MC 6460
Candidate
Lauren Burnett | Applied Math, University of Waterloo
Title
Wave Refraction Effects in High Intensity Focused Ultrasound
Abstract
High-Intensity Focused Ultrasound (HIFU) is a promising field of research being developed as an alternative to surgery and radiation therapy for the treatment of tumours. Within this field, many current methods of calculation/simulation use approximations rather than solve the Partial Differential Equation (PDE) directly. We consider the linear acoustic equation with and without damping for a material with spatially varying properties.
Our approach used spectral methods to manage the derivatives and solve the PDE. We started from the basics to tune our intuition for the problem. This allowed us to discuss some effects of phenomenological damping and to study the effects of wave reflection and refraction. Further, we were able to use these tools to investigate a possible cause of unexpected heating found clinically. To this end we used spectral numerical methods to solve the equation and applied stochastic analysis to examine the effects of variations in a few of the relevant parameters (sound speeds and the radius of an anomaly) on the outcome.

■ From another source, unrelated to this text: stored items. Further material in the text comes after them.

/-! ### Decoded bytes -/

theorem byteOf_one_eq_ok {b x : Byte} {bs : List Byte} (h : byteOf (b :: bs) 1 = .ok x) :
    ∃ rest, bs = x :: rest := by
  rcases bs with _ | ⟨y, rest⟩ <;> cases h
  exact ⟨rest, rfl⟩

theorem byteOf_one_two_eq_ok {b x y : Byte} {bs : List Byte} (h₁ : byteOf (b :: bs) 1 = .ok x)
    (h₂ : byteOf (b :: bs) 2 = .ok y) : ∃ rest, bs = x :: y :: rest := by
  obtain ⟨cs, rfl⟩ := byteOf_one_eq_ok h₁
  rcases cs with _ | ⟨z, rest⟩ <;> cases h₂
  exact ⟨rest, rfl⟩

theorem decodeError_bind_eq_ok {α β : Type} {x : Except DecodeError α} {f : α → Except DecodeError β} {b : β}
    (h : x >>= f = .ok b) : ∃ a, x = .ok a ∧ f a = .ok b := by
  cases x with
  | error e => cases h
  | ok a => exact ⟨a, rfl, h⟩

/-- The bytes a row of the opcode map stands for: the opcode, then the operand bytes in order (R50). -/
def Format.Encodes (b : Byte) : Format → Prop
  | .z i => encode i = [b]
  | .r make => ∀ x, encode (make x) = [b, x]
  | .rr make => ∀ x y, encode (make x y) = [b, x, y]
  | .ri make => ∀ x y, encode (make x y) = [b, x, y]

theorem opcodeTable_encodes : ∀ row ∈ opcodeTable, row.2.Encodes row.1 := by
  simp [opcodeTable, Format.Encodes, encode, Instr.opcode, Instr.operandBytes]

theorem opcodeMap_encodes {b : Byte} {f : Format} (h : opcodeMap b = some f) : f.Encodes b :=
  opcodeTable_encodes (b, f) (opcodeMap_eq_some h)

theorem eq_append_of_two_operands {b : Byte} {bs : List Byte} {i : Instr} {make : Byte → Byte → Instr}
    (enc : ∀ x y, encode (make x y) = [b, x, y])
    (h : (byteOf (b :: bs) 1 >>= fun x => byteOf (b :: bs) 2 >>= fun y => .ok (make x y)) = .ok i) :
    ∃ rest, b :: bs = encode i ++ rest := by
  obtain ⟨x, hx, h⟩ := decodeError_bind_eq_ok h
  obtain ⟨y, hy, h⟩ := decodeError_bind_eq_ok h
  cases h
  obtain ⟨rest, rfl⟩ := byteOf_one_two_eq_ok hx hy
  exact ⟨rest, by rw [enc x y]; rfl⟩

/-- Bytes that decode to an instruction begin with its encoding (R50, R52). -/
theorem eq_encode_append_of_decode {bytes : List Byte} {i : Instr} (h : decode bytes = .ok i) :
    ∃ rest, bytes = encode i ++ rest := by
  rcases bytes with _ | ⟨b, bs⟩
  · cases h
  rw [decode_cons] at h
  rcases hf : opcodeMap b with _ | f <;> simp only [hf] at h
  · cases h
  have enc := opcodeMap_encodes hf
  cases f with
  | z j =>
    cases h
    exact ⟨bs, by rw [enc]; rfl⟩
  | r make =>
    obtain ⟨x, hx, h⟩ := decodeError_bind_eq_ok h
    cases h
    obtain ⟨rest, rfl⟩ := byteOf_one_eq_ok hx
    exact ⟨rest, by rw [enc x]; rfl⟩
  | rr make => exact eq_append_of_two_operands enc h
  | ri make => exact eq_append_of_two_operands enc h

theorem length_encode (i : Instr) : (encode i).length = i.width := by
  simp [encode, Instr.width, Nat.add_comm]

/-- An instruction has at least its opcode byte. -/
theorem Instr.width_pos (i : Instr) : 0 < i.width := by
  simp [Instr.width]

theorem width_le_of_decode {bytes : List Byte} {i : Instr} (h : decode bytes = .ok i) : i.width ≤ bytes.length := by
  obtain ⟨rest, rfl⟩ := eq_encode_append_of_decode h
  rw [List.length_append, length_encode]
  exact Nat.le_add_right _ _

This model highlighted the fact that, due to the reflection and refraction of the ultrasound waves, more heating may occur inside obstacles in the treatment path than previously expected. The stochastic review found that discrepancies in the radius of the obstacle has a much larger impact on the outcome of the HIFU treatment than discrepancies in the parameters for the speed of sound in the various media. Thus more time and resources should be allocated to properly mapping and measuring the size and shape of obstacles in the treatment path as opposed to improving the exactness of the values for the speeds of sound.